Men do this. Women do this.

I’ll post another time about how men do this, but for today, I want to focus on how many wives manipulate their husband and the consequences of that manipulation.

Right now I’m preaching a series through the life of Samson at Revolution Church. While the series is geared towards men, there is a ton in it for women. Like this:

And in three days they could not solve the riddle. On the fourth day they said to Samson’s wife, “Entice your husband to tell us what the riddle is, lest we burn you and your father’s house with fire. Have you invited us here to impoverish us?” And Samson’s wife wept over him and said, “You only hate me; you do not love me. You have put a riddle to my people, and you have not told me what it is.” And he said to her, “Behold, I have not told my father nor my mother, and shall I tell you?” She wept before him the seven days that their feast lasted, and on the seventh day he told her, because she pressed him hard. Then she told the riddle to her people. -Judges 14:14b – 17

Samson tells a riddle to the Philistines, who are ruling over the nation of Israel. He makes a bet that they can’t figure it out.

They can’t.

So, the Philistines go to Samson’s Philistine fiance and tell her to find out the answer, so they don’t look foolish.

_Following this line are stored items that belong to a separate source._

-- ==== Sys2Proof/Machine/Hash.lean ====
section
/-! DEFINITION. The two standard algorithms that the spec names without giving them: SHA-384 (R29, R89, R347) and the
verification of an ECDSA signature on the RFC 5639 384-bit curve (R31, R281). Their text is PRESUMED: the published
standards'. -/
namespace Sys2Proof.Machine

/-! ## SHA-384 -/

/-- Round constants: the fractions of the cube roots of the first 80 primes. -/
def shaK : List DWord :=
  [0x428A2F98D728AE22, 0x7137449123EF65CD, 0xB5C0FBCFEC4D3B2F, 0xE9B5DBA58189DBBC, 0x3956C25BF348B538,
   0x59F111F1B605D019, 0x923F82A4AF194F9B, 0xAB1C5ED5DA6D8118, 0xD807AA98A3030242, 0x12835B0145706FBE,
   0x243185BE4EE4B28C, 0x550C7DC3D5FFB4E2, 0x72BE5D74F27B896F, 0x80DEB1FE3B1696B1, 0x9BDC06A725C71235,
   0xC19BF174CF692694, 0xE49B69C19EF14AD2, 0xEFBE4786384F25E3, 0x0FC19DC68B8CD5B5, 0x240CA1CC77AC9C65] ++
  [0x2DE92C6F592B0275, 0x4A7484AA6EA6E483, 0x5CB0A9DCBD41FBD4, 0x76F988DA831153B5, 0x983E5152EE66DFAB,
   0xA831C66D2DB43210, 0xB00327C898FB213F, 0xBF597FC7BEEF0EE4, 0xC6E00BF33DA88FC2, 0xD5A79147930AA725,
   0x06CA6351E003826F, 0x142929670A0E6E70, 0x27B70A8546D22FFC, 0x2E1B21385C26C926, 0x4D2C6DFC5AC42AED,
   0x53380D139D95B3DF, 0x650A73548BAF63DE, 0x766A0ABB3C77B2A8, 0x81C2C92E47EDAEE6, 0x92722C851482353B] ++
  [0xA2BFE8A14CF10364, 0xA81A664BBC423001, 0xC24B8B70D0F89791, 0xC76C51A30654BE30, 0xD192E819D6EF5218,
   0xD69906245565A910, 0xF40E35855771202A, 0x106AA07032BBD1B8, 0x19A4C116B8D2D0C8, 0x1E376C085141AB53,
   0x2748774CDF8EEB99, 0x34B0BCB5E19B48A8, 0x391C0CB3C5C95A63, 0x4ED8AA4AE3418ACB, 0x5B9CCA4F7763E373,
   0x682E6FF3D6B2B8A3, 0x748F82EE5DEFB2FC, 0x78A5636F43172F60, 0x84C87814A1F0AB72, 0x8CC702081A6439EC] ++
  [0x90BEFFFA23631E28, 0xA4506CEBDE82BDE9, 0xBEF9A3F7B2C67915, 0xC67178F2E372532B, 0xCA273ECEEA26619C,
   0xD186B8C721C0C207, 0xEADA7DD6CDE0EB1E, 0xF57D4F7FEE6ED178, 0x06F067AA72176FBA, 0x0A637DC5A2C898A6,
   0x113F9804BEF90DAE, 0x1B710B35131C471B, 0x28DB77F523047D84, 0x32CAAB7B40C72493, 0x3C9EBE0A15C9BEBC,
   0x431D67C49C100D4C, 0x4CC5D4BECB3E42B6, 0x597F299CFC657E2A, 0x5FCB6FAB3AD6FAEC, 0x6C44198C4A475817]

/-- Initial values: the fractions of the square roots of the ninth to sixteenth primes. -/
def shaInit : List DWord :=
  [0xCBBB9D5DC1059ED8, 0x629A292A367CD507, 0x9159015A3070DD17, 0x152FECD8F70E5939,
   0x67332667FFC00B31, 0x8EB44A8768581511, 0xDB0C2E0D64F98FA7, 0x47B5481DBEFA4FA4]

/-- A list of bytes as one number, the first byte the most significant. -/
def beNum (bs : List Byte) : Nat := bs.foldl (fun a b => a * 256 + b.toNat) 0

/-- The `n` low bytes of a number, the most significant first. -/
def beBytes (x : Nat) : Nat → List Byte
  | 0 => []
  | n + 1 => beBytes (x / 256) n ++ [BitVec.ofNat 8 x]

/-- Message schedule, newest word first. -/
def shaSchedule (w : List DWord) : Nat → List DWord
  | 0 => w
  | n + 1 =>
    let at' := fun (k : Nat) => w.getD (k - 1) 0
    let s0 := (at' 15).rotateRight 1 ^^^ (at' 15).rotateRight 8 ^^^ (at' 15 >>> 7)
    let s1 := (at' 2).rotateRight 19 ^^^ (at' 2).rotateRight 61 ^^^ (at' 2 >>> 6)
    shaSchedule ((at' 16 + s0 + at' 7 + s1) :: w) n

/-- One round on the eight working words. -/
def shaRound (v : List DWord) (kw : DWord) : List DWord :=
  let g := fun (i : Nat) => v.getD i 0
  let s1 := (g 4).rotateRight 14 ^^^ (g 4).rotateRight 18 ^^^ (g 4).rotateRight 41
  let ch := (g 4 &&& g 5) ^^^ (~~~(g 4) &&& g 6)
  let t1 := g 7 + s1 + ch + kw
  let s0 := (g 0).rotateRight 28 ^^^ (g 0).rotateRight 34 ^^^ (g 0).rotateRight 39
  let maj := (g 0 &&& g 1) ^^^ (g 0 &&& g 2) ^^^ (g 1 &&& g 2)
  [t1 + s0 + maj, g 0, g 1, g 2, g 3 + t1, g 4, g 5, g 6]

/-- One 128-byte block. -/
def shaBlock (h : List DWord) (b : List Byte) : List DWord :=
  let m := (List.range 16).map fun i => BitVec.ofNat 64 (beNum ((b.drop (8 * i)).take 8))
  let w := (shaSchedule m.reverse 64).reverse
  let v := (List.zipWith (· + ·) shaK w).foldl shaRound h
  List.zipWith (· + ·) h v

/-- The blocks of a padded message. -/
def shaBlocks (h : List DWord) (bs : List Byte) : Nat → List DWord
  | 0 => h
  | n + 1 => shaBlocks (shaBlock h (bs.take 128)) (bs.drop 128) n

/-- SHA-384 of a byte string: 48 bytes (PRESUMED, log 37). -/
def sha384 (bs : List Byte) : List Byte :=
  let zeros := (239 - bs.length % 128) % 128
  let padded := bs ++ [0x80] ++ List.replicate zeros 0 ++ beBytes (8 * bs.length) 16
  ((shaBlocks shaInit padded (padded.length / 128)).take 6).flatMap fun x => beBytes x.toNat 8

/-! ## ECDSA on the RFC 5639 384-bit curve -/

def ecP : Nat := 0x8CB91E82A3386D280F5D6F7E50E641DF152F7109ED5456B412B1DA197FB71123ACD3A729901D1A71874700133107EC53
def ecA : Nat := 0x7BC382C63D8C150C3C72080ACE05AFA0C2BEA28E4FB22787139165EFBA91F90F8AA5814A503AD4EB04A8C7DD22CE2826
def ecB : Nat := 0x4A8C7DD22CE28268B39B55416F0447C2FB77DE107DCD2A62E880EA53EEB62D57CB4390295DBC9943AB78696FA504C11
def ecQ : Nat := 0x8CB91E82A3386D280F5D6F7E50E641DF152F7109ED5456B31F166E6CAC0425A7CF3AB6AF6B7FC3103B883202E9046565
def ecG : Nat × Nat :=
  (0x1D1C64F068CF45FFA2A63A81B7C13F6B8847A3E77EF14FE3DB7FCAFE0CBD10E8E826E03436D646AAEF87B2E247D4AF1E,
   0x8ABE1D7520F9C2A45CB1EB8E95CFD55262B70B29FEEC5864E19C054FF99129280E4646217791811142820341263C5315)

/-- x to the power whose bits, the highest first, are listed; modulo m. -/
def powBits (m x : Nat) (bits : List Bool) : Nat := bits.foldl (fun a b => if b then a * a % m * x % m else a * a % m) 1

/-- The `n` low bits of a number, the highest first. -/
def bitsOf (x n : Nat) : List Bool := ((List.range n).map fun i => x.testBit i).reverse

/-- The inverse modulo a prime. -/
def modInv (m x : Nat) : Nat := powBits m (x % m) (bitsOf (m - 2) 384)

/-- The sum of two points; none is the point at infinity. -/
def ecAdd (a b : Option (Nat × Nat)) : Option (Nat × Nat) :=
  match a, b with
  | none, _ => b
  | _, none => a
  | some (x1, y1), some (x2, y2) =>
    if x1 == x2 && (y1 + y2) % ecP == 0 then none
    else
      let l := if x1 == x2 then (3 * x1 * x1 + ecA) * modInv ecP (2 * y1) % ecP
        else (y2 + ecP - y1) * modInv ecP (x2 + ecP - x1) % ecP
      let x := (l * l + 2 * ecP - x1 - x2) % ecP
      some (x, (l * (x1 + ecP - x) + ecP - y1) % ecP)

/-- A multiple of a point. -/
def ecMul (k : Nat) (p : Nat × Nat) : Option (Nat × Nat) :=
  (bitsOf k 384).foldl (fun r b => let d := ecAdd r r; if b then ecAdd d (some p) else d) none

/-- A public key in the uncompressed point encoding: 0x04, x, y. -/
def ecPoint (key : List Byte) : Option (Nat × Nat) :=
  let x := beNum ((key.drop 1).take 48)
  let y := beNum ((key.drop 49).take 48)
  if key.length == 97 && key.headD 0 == 4 && x < ecP && y < ecP && y * y % ecP == (x * x * x + ecA * x + ecB) % ecP
  then some (x, y) else none

/-- Whether (r, s), 48 bytes each and big-endian, signs a 48-byte digest under a key (PRESUMED, log 37). -/
def ecdsaOk (key digest sig : List Byte) : Bool :=
  let r := beNum (sig.take 48)
  let s := beNum ((sig.drop 48).take 48)
  match ecPoint key with
  | none => false
  | some q =>
    if sig.length != 96 || r == 0 || s == 0 || ecQ <= r || ecQ <= s then false
    else
      let w := modInv ecQ s
      let e := beNum digest
      match ecAdd (ecMul (e * w % ecQ) ecG) (ecMul (r * w % ecQ) q) with
      | none => false
      | some (x, _) => x % ecQ == r

end Sys2Proof.Machine
end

This passage shows a few things about men and women and their default sins under stress. Samson wants to win at all costs. Samson wants to avoid looking foolish at all costs.

His fiance makes the go to move that every woman uses, and uses a lot in marriage, manipulation. 

She wept before Samson for 7 days. She nagged, complained, gave him the silent treatment.

And in the end, she won.

But she lost Samson.

Every time you manipulate your husband, you lose him. 

You may not lose him to divorce, but you lose a piece of him. Trust is damaged. He begins to wonder if you are just using him. He begins to wonder if you have his best interest at heart or if you are out for yourself, your kids or someone else (maybe your mother, his mother-in-law). He wonders if you will fight for your marriage. He wonders what will happen the next time you don’t get your way.

It might be you stop talking to him, stop responding to him sexually, withhold information, give him cold stares, talk in passive aggressive tones, make snide remarks towards him.

Men will acquiesce all kinds of things for peace and the path of less resistance.

So, while many women “win” and get their way through manipulation, much like Samson’s fiance. They lose their husband and a piece of their marriage every time.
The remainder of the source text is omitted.